The need for high performance, high capacity information technology systems is driven by several factors. In many industries, critical information technology applications require outstanding levels of service. At the same time, the world is experiencing an information explosion as more and more users demand timely access to a huge and steadily growing mass of data including high quality multimedia content. The users also demand that information technology solutions protect data and perform under harsh conditions with minimal data loss. And computing systems of all types are not only accommodating more data but are also becoming more and more interconnected, raising the amounts of data exchanged at a geometric rate.
Thus, today's data storage systems are used in computing environments for generating and storing large amounts of critical data. Some storage systems support many (e.g., hundreds) of disk drives. Because disk drives are mechanical devices, they have higher peak power requirements than the other electronic devices in the system. In today's market it is important that the power subsystem portion of a storage system supports the maximum and peak power requirements of the system without excessive expense.
A typical disk drive consists of circuit board logic and a Head and Disc Assembly (HDA). The HDA portion of the disk drive includes the spindles platters, head arm and motor that make up the mechanical portion of the disk drive. When power is applied to the disk drive, the circuit board logic powers up and the HDA spins up. During spin up, the HDA requires a higher current than when it is in steady state, i.e., already spun up. This higher current is typically more than two times the steady state current. Therefore, if a storage system attempts to spin up many drives in the system at the same time, the system is required to support a peak power level that is much greater than the maximum power required to operate at steady state.
The more disk drives the system supports, the greater the peak power requirement. It is too expensive to provide a power subsystem that can support enough peak power to spin up many disk drives at once, especially when the excess power is not otherwise needed.
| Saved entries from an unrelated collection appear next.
-- ==== Sys2Proof/Machine/System.lean ====
section
/-! DEFINITION. I/O, interrupt control, no-operation (spec/45_io_interrupt_control.md), and the instruction that
stands for the 95 unimplemented bytes (spec/60_exceptions.md R261). -/

namespace Sys2Proof.Machine

/-- `OUT p8` (R240). -/
def execOut (f : Fields) (s : State) : Result :=
  orRaise (byteData (.out f)) s fun port =>
    orRaise (noRegs (.out f)) s fun _ =>
      orRaise (ioWrite s port s.a) s fun t => .next t

/-- `IN p8` (R241). -/
def execInp (f : Fields) (s : State) : Result :=
  orRaise (byteData (.inp f)) s fun port =>
    orRaise (noRegs (.inp f)) s fun _ =>
      orRaise (ioRead s port) s fun p => .next (p.2.setA p.1)

/-- `EI` (R242): at once, with no delay (R306). -/
def execEi (f : Fields) (s : State) : Result :=
  orRaise (noData (.ei f)) s fun _ => .next (s.setInte true)

/-- `NOP` (R243). -/
def execNop (f : Fields) (s : State) : Result :=
  orRaise (noData (.nop f)) s fun _ => .next s

/-- `UNIMPL(b)` (R261): check (i) of step 4, which always fails, whatever else the record holds (R80). -/
def execUnimpl (u : UnimplRest) (s : State) : Result :=
  raiseError (.unimplementedInstruction u.byte) s

end Sys2Proof.Machine
end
Some types of disk drives offer a separate HDA power input but no built in control over the timing of the application of power to the HDA. Some other types offer limited control. For example, Fibre Channel (“FC”) disk drives compliant with the SFF-8045 rev. 4.7 standard (“SFF-8045” or “8045”) allow the timing of HDA spin up to be controlled via two signal pins, Start—1 and Start—2, that allow the HDA to spin up based on three different conditions. Depending on the state of the Start—1 and Start—2 signals, the disk drive HDA will start drawing current either 1) immediately; 2) after it receives its first SCSI command, or 3) based on its arbitrated loop physical address (ALPA). This provides limited means to stagger the timing of spin up amongst all the drives such that system peak power requirements can be minimized. However, it is difficult for system software to use SCSI commands to control drive spin up timing, because insert and power control signals from the drives are asserted much faster than software can respond.
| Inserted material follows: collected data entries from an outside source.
/-! ## Ill-formed records -/

/-- A payload of the wrong kind raises `InvalidInstructionData` with the whole record (R260), whatever the
designators, present or absent (check (ii) comes before check (iii), R105), and whatever the length. That a
payload too large is refused is decision D14, the order D12. -/
def Obligations.WrongPayloadRaisesInvalidData : Prop :=
  ∀ (s : State) (x y : Option Reg) (data : Payload) (n : Len),
    (data.isNone = false →
      ∀ i ∈ [Instr.nop ⟨x, y, data, n⟩, .inx x ⟨y, data, n⟩, .inr x ⟨y, data, n⟩, .dcr x ⟨y, data, n⟩,
          .dad x ⟨y, data, n⟩, .ldax x ⟨y, data, n⟩, .dcx x ⟨y, data, n⟩, .rrc ⟨x, y, data, n⟩,
          .mov x y ⟨data, n⟩, .add x ⟨y, data, n⟩, .sub x ⟨y, data, n⟩, .ana x ⟨y, data, n⟩,
          .xra x ⟨y, data, n⟩, .pop x ⟨y, data, n⟩, .push x ⟨y, data, n⟩, .ret ⟨x, y, data, n⟩,
          .xchg ⟨x, y, data, n⟩, .ei ⟨x, y, data, n⟩],
        exec i s = raiseError (.invalidInstructionData i) s) ∧
    (data.isD8 = false →
      ∀ i ∈ [Instr.mvi x ⟨y, data, n⟩, .adi ⟨x, y, data, n⟩, .out ⟨x, y, data, n⟩, .sui ⟨x, y, data, n⟩,
          .inp ⟨x, y, data, n⟩, .ani ⟨x, y, data, n⟩, .cpi ⟨x, y, data, n⟩],
        exec i s = raiseError (.invalidInstructionData i) s) ∧
    (data.isD16 = false →
      ∀ i ∈ [Instr.lxi x ⟨y, data, n⟩, .sta ⟨x, y, data, n⟩, .lda ⟨x, y, data, n⟩, .jnz ⟨x, y, data, n⟩,
          .jmp ⟨x, y, data, n⟩, .jz ⟨x, y, data, n⟩, .call ⟨x, y, data, n⟩, .jnc ⟨x, y, data, n⟩],
        exec i s = raiseError (.invalidInstructionData i) s)

/-- A designator that R80 does not allow, an absent `r1` or a superfluous one, with the right payload, raises
its error with the whole record, and nothing else happens (R260, R262, R263, decision D13). The model's choices:
the order of the two register errors, and `UnsupportedRegister` for `INR` to `XRA` and `MOV` with a designator
missing or superfluous (log entry 8); `InvalidInstructionData` for a superfluous designator where it is the
row's only error (log entry 9). -/
def Obligations.WrongDesignatorRaisesItsError : Prop :=
  ∀ (s : State) (x y : Option Reg) (v : Byte) (w : Word) (n : Len),
    (x.any Reg.isOperand16 = false ∨ y ≠ none →
      ∀ i ∈ [Instr.lxi x ⟨y, .d16 w, n⟩, .inx x ⟨y, .none, n⟩, .dcx x ⟨y, .none, n⟩, .dad x ⟨y, .none, n⟩],
        exec i s = raiseError (.unsupportedRegister i) s) ∧
    (x.any Reg.isIndexOperand = false ∨ y ≠ none →
      exec (.ldax x ⟨y, .none, n⟩) s = raiseError (.unsupportedRegister (.ldax x ⟨y, .none, n⟩)) s) ∧
    (x.any Reg.isStackOperand = false ∨ y ≠ none →
      ∀ i ∈ [Instr.push x ⟨y, .none, n⟩, .pop x ⟨y, .none, n⟩],
        exec i s = raiseError (.unsupportedRegister i) s) ∧
    (x.any Reg.isOperand8 = false ∨ y ≠ none →
      exec (.mvi x ⟨y, .d8 v, n⟩) s = raiseError (.unsupportedRegister (.mvi x ⟨y, .d8 v, n⟩)) s) ∧
    (∀ i ∈ [Instr.inr x ⟨y, .none, n⟩, .dcr x ⟨y, .none, n⟩, .add x ⟨y, .none, n⟩, .sub x ⟨y, .none, n⟩,
        .ana x ⟨y, .none, n⟩, .xra x ⟨y, .none, n⟩],
      (x = some .sp → exec i s = raiseError (.registerNot8Bit i) s) ∧
      (x = none ∨ (x ≠ some .sp ∧ y ≠ none) → exec i s = raiseError (.unsupportedRegister i) s)) ∧
    (y = some .sp → exec (.mov x y ⟨.none, n⟩) s = raiseError (.registerNot8Bit (.mov x y ⟨.none, n⟩)) s) ∧
    (y ≠ some .sp → y = none ∨ x.any Reg.isOperand8 = false ∨ (x = some .m ∧ y = some .m) →
      exec (.mov x y ⟨.none, n⟩) s = raiseError (.unsupportedRegister (.mov x y ⟨.none, n⟩)) s) ∧
    (x ≠ none ∨ y ≠ none →
      ∀ i ∈ [Instr.sta ⟨x, y, .d16 w, n⟩, .lda ⟨x, y, .d16 w, n⟩, .jmp ⟨x, y, .d16 w, n⟩,
          .jz ⟨x, y, .d16 w, n⟩, .jnz ⟨x, y, .d16 w, n⟩, .jnc ⟨x, y, .d16 w, n⟩, .call ⟨x, y, .d16 w, n⟩,
          .adi ⟨x, y, .d8 v, n⟩, .sui ⟨x, y, .d8 v, n⟩, .ani ⟨x, y, .d8 v, n⟩, .cpi ⟨x, y, .d8 v, n⟩,
          .out ⟨x, y, .d8 v, n⟩, .inp ⟨x, y, .d8 v, n⟩],
        exec i s = raiseError (.invalidInstructionData i) s)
The ALPA address method is also disadvantageous in at least some circumstances. Consider a storage system capable of supporting 48 disk drives. If a user plugs a single disk drive into the 48th slot in a system in which the other drives are all already at steady state, there is no power-related reason why the drive should not spin up immediately. But because its spin up timing depends on its ALPA address, it will nonetheless take several minutes to spin up.
SFF-8045 describes a POWER_CONTROL (also known as “power control”, “Pwr_control”, “Pwr_ctrl”, or “P_ctl”) signal driven to the drive to control 5V and 12V power switches located on the drive. When this signal is asserted, high, 5V and 12V supplies are applied to the drive circuitry. When this signal is negated, low, 5V and 12V supplies are not connected to the drive circuitry, so that the drive circuitry is powered down. As described in SFF-8045, the drive provides a 10 KOhm pull up resistor from this signal to the 5V input to the drive.
An SFF-8045 compliant drive also has Enable Bypass signals −ENBL BYP CH1 and −ENBL BYP CH2 that control Port Bypass Circuits (PBC) located external to the drive. The PBC allows an FC loop to remain functional in the event of a drive failure or removal. Signal −ENBL BYP CH1 controls the PBC for FC channel 1, and signal −ENBL BYP CH2 controls the PBC for FC channel 2. When these Enable Bypass signals are asserted (low), the PBC bypasses the drive on the associated channel. The Enable Bypass signals remain passively enabled during the hot plugging process and remain enabled until the drive has performed appropriate internal initialization.
Further in accordance with SFF-8045, a −DRIVE PRESENT signal (“drive insert” or “drive inserted” signal) is connected to the drive's ground plane. In an enclosure receiving the drive, a backplane can optionally use the signal to passively detect the presence of the drive by using a detection circuit connected to a tie up resistor. When the drive is not installed, the detection circuit can detect the signal provided through the tie up resistor. When the drive is installed, the signal is grounded through the drive's ground signal and the grounded state can be detected by the detection circuit.
When insertion of one or more new drives is thereby detected, the storage system needs to attempt to spin up the drive or drives in compliance with the power constraints of the system.